==== Records provided

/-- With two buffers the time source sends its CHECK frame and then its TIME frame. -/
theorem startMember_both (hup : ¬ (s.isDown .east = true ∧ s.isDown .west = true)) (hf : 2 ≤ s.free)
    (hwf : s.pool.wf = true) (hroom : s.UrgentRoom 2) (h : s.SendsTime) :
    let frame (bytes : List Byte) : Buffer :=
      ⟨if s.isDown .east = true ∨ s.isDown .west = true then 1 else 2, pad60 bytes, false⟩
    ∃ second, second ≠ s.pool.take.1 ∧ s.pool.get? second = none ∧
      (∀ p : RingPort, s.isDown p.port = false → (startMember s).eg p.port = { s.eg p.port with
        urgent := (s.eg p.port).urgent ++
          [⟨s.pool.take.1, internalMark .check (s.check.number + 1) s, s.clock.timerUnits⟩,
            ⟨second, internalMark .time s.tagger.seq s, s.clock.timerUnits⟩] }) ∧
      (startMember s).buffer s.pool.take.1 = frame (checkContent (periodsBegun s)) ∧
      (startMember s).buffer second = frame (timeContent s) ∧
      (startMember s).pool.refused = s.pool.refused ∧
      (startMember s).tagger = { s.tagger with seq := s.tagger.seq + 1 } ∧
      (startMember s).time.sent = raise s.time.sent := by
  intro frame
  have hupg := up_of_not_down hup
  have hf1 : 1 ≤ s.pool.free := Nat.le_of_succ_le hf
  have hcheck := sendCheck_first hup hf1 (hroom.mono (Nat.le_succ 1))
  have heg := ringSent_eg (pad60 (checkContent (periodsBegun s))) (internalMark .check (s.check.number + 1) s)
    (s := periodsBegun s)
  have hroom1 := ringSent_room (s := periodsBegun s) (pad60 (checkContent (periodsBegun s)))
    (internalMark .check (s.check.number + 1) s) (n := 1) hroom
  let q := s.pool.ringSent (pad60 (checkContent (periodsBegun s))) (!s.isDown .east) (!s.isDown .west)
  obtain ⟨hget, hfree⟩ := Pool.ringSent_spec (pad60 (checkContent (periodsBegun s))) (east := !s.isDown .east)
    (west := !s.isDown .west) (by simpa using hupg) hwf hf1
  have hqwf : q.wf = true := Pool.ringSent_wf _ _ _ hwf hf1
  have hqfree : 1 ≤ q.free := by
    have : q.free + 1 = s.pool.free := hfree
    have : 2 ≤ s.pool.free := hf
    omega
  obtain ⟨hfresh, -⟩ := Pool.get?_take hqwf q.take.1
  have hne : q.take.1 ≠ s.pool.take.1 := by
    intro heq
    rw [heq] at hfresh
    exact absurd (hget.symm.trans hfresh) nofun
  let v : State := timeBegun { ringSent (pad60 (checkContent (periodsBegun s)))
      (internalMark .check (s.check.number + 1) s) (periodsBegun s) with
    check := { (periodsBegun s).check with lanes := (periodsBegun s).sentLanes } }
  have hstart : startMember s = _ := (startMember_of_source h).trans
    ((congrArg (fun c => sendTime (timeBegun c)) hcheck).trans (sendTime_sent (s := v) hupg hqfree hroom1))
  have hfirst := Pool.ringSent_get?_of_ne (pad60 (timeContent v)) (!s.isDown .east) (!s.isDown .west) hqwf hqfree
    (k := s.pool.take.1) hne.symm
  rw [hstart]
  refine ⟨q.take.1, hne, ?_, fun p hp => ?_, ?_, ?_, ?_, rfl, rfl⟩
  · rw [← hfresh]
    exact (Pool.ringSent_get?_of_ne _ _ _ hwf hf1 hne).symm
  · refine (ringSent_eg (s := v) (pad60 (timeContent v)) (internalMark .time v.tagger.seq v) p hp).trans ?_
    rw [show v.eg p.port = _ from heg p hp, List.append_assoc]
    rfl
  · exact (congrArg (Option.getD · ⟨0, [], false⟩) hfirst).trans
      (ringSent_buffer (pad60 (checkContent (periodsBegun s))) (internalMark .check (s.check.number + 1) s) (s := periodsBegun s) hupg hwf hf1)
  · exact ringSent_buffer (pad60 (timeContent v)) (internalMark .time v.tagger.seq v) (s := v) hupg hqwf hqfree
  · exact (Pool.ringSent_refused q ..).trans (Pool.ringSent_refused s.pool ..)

========
==== Records provided

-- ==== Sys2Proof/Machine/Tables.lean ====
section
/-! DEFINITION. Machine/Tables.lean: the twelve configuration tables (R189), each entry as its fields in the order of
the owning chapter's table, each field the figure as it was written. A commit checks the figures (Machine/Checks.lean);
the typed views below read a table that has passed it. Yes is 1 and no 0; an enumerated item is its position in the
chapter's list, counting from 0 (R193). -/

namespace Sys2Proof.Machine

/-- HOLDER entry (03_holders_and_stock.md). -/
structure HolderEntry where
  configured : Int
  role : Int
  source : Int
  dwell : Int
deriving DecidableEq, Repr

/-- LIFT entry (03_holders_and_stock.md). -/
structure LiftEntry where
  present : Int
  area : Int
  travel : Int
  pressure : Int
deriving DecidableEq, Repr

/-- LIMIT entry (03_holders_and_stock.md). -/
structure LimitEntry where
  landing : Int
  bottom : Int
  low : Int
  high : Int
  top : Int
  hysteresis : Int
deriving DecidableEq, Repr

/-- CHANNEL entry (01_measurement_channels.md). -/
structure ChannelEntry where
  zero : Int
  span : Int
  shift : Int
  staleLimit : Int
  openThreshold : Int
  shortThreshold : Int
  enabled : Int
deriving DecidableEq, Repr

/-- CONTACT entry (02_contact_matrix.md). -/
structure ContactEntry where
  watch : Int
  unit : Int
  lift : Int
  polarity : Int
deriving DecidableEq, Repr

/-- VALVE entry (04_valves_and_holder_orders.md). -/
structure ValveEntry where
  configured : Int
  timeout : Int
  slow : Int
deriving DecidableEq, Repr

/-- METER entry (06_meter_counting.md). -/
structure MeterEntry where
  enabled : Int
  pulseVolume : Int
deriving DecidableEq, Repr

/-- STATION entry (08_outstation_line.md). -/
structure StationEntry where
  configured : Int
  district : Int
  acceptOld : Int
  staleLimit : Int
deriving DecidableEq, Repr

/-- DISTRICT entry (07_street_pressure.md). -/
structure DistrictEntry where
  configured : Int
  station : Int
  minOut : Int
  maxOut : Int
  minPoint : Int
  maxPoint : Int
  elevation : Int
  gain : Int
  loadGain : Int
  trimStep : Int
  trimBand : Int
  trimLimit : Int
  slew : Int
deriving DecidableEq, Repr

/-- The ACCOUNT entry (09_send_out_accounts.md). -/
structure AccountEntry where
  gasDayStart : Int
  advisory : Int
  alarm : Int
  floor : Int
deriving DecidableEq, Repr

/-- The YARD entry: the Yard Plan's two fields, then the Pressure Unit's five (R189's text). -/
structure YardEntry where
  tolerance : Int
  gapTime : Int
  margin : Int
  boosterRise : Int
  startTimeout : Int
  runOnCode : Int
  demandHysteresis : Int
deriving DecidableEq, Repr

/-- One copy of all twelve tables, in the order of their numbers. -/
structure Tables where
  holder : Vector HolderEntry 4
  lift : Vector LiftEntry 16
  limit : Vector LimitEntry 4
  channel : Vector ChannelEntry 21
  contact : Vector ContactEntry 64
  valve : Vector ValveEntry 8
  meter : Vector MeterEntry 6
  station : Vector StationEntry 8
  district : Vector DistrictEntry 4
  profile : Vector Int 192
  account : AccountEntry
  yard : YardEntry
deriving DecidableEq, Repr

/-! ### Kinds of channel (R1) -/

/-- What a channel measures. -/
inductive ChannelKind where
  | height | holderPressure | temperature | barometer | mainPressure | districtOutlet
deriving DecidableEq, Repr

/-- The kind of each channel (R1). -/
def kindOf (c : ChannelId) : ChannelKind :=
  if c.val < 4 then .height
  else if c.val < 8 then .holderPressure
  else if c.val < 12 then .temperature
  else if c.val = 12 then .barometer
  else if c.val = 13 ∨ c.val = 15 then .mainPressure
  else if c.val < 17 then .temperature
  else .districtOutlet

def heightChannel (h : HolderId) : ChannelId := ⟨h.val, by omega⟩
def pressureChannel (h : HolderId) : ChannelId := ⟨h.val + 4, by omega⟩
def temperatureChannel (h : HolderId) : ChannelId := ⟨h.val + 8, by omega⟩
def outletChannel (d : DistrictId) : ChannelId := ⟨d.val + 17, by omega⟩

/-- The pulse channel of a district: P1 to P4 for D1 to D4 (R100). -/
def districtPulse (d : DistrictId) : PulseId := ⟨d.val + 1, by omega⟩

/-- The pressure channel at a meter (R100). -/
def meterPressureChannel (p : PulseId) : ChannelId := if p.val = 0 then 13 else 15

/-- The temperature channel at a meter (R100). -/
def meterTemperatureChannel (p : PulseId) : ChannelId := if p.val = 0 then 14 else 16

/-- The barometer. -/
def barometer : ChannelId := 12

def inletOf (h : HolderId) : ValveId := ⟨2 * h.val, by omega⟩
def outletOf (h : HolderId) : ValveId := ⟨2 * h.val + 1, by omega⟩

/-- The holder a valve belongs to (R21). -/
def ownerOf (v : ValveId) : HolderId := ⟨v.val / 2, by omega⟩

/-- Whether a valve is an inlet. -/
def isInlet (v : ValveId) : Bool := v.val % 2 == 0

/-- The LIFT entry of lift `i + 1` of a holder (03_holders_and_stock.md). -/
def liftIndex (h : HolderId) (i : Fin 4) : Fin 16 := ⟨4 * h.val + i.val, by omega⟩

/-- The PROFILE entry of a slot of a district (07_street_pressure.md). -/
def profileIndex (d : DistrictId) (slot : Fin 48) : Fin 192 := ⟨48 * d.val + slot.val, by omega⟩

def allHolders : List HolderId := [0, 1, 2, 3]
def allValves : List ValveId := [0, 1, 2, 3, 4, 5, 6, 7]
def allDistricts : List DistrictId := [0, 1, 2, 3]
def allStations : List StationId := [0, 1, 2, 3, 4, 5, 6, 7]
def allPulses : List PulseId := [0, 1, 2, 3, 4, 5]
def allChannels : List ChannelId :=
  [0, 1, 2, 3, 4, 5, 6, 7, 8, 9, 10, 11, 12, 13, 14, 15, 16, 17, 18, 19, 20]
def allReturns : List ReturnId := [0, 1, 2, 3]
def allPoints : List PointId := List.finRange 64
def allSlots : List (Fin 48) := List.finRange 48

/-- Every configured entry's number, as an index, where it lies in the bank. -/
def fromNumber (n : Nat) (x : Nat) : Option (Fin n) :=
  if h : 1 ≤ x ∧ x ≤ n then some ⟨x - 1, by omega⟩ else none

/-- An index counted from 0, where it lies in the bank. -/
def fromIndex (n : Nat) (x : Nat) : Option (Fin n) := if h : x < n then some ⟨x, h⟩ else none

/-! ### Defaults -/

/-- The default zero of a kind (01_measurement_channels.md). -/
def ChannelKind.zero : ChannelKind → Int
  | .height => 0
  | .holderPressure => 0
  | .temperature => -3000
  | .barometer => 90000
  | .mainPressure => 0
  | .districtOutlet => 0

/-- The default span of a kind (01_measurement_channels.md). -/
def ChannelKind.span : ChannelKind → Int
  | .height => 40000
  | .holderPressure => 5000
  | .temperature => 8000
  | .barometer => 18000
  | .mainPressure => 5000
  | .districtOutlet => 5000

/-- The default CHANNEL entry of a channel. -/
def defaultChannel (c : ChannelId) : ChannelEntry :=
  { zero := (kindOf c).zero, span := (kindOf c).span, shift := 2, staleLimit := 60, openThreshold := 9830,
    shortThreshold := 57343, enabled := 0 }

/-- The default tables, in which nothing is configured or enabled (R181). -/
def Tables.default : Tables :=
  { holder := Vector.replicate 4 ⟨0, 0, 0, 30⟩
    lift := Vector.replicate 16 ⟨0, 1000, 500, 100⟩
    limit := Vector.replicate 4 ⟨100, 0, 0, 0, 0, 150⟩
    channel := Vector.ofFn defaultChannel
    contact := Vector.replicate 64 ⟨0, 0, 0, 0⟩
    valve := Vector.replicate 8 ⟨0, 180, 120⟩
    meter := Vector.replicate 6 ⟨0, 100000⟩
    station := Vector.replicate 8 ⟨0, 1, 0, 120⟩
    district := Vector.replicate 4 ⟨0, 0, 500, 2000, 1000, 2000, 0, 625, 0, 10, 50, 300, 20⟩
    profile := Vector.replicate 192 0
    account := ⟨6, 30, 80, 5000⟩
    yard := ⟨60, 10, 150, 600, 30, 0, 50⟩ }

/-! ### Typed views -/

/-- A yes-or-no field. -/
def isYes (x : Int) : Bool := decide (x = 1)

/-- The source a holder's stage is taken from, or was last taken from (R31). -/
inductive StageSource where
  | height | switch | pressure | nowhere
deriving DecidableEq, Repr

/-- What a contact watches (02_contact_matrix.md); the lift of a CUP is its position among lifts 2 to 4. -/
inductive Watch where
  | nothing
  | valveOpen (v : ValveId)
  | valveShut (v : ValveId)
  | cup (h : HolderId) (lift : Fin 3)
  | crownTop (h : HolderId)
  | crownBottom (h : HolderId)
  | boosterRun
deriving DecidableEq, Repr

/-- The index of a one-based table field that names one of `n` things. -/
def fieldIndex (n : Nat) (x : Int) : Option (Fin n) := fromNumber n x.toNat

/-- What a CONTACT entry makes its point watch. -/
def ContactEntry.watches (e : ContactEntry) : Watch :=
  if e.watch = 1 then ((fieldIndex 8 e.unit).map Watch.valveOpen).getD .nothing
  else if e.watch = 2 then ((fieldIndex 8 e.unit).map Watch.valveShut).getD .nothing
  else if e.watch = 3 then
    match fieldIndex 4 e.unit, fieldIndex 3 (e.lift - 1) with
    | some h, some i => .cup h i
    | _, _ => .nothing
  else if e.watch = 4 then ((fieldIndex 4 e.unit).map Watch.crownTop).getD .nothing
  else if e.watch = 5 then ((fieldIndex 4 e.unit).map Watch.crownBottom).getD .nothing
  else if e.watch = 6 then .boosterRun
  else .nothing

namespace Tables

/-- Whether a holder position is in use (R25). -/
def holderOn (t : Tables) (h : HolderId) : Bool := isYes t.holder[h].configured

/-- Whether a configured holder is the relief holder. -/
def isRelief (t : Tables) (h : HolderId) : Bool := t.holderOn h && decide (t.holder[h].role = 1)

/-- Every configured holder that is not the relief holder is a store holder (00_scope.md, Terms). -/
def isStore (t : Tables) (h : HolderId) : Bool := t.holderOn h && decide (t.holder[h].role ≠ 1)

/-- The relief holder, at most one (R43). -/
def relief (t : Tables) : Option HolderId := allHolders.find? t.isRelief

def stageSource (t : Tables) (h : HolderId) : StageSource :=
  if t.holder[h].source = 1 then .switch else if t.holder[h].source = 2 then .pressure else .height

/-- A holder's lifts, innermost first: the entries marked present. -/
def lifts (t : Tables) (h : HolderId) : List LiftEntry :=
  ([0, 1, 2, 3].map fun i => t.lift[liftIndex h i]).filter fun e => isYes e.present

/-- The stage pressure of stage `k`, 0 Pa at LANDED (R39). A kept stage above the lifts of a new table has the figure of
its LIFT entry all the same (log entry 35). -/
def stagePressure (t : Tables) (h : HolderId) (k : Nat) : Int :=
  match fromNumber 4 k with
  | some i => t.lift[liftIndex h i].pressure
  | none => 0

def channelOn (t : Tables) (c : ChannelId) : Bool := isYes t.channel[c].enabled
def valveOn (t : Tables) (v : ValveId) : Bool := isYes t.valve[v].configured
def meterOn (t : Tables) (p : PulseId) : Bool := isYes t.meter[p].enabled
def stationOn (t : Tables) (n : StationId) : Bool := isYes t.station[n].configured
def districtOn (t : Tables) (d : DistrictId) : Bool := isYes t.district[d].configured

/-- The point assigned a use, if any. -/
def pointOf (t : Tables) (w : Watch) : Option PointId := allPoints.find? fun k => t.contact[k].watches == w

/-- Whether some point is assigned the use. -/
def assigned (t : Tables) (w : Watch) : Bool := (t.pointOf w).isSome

========

Your task
Send back an exact copy of only the lines from the line with "else if e.watch = 6 then .boosterRun" up to and including the line with "if t.holder[h].source = 1" in the data above.

Answer to the problem
  else if e.watch = 6 then .boosterRun
  else .nothing

namespace Tables

/-- Whether a holder position is in use (R25). -/
def holderOn (t : Tables) (h : HolderId) : Bool := isYes t.holder[h].configured

/-- Whether a configured holder is the relief holder. -/
def isRelief (t : Tables) (h : HolderId) : Bool := t.holderOn h && decide (t.holder[h].role = 1)

/-- Every configured holder that is not the relief holder is a store holder (00_scope.md, Terms). -/
def isStore (t : Tables) (h : HolderId) : Bool := t.holderOn h && decide (t.holder[h].role ≠ 1)

/-- The relief holder, at most one (R43). -/
def relief (t : Tables) : Option HolderId := allHolders.find? t.isRelief

def stageSource (t : Tables) (h : HolderId) : StageSource :=
  if t.holder[h].source = 1 then .switch else if t.holder[h].source = 2 then .pressure else .height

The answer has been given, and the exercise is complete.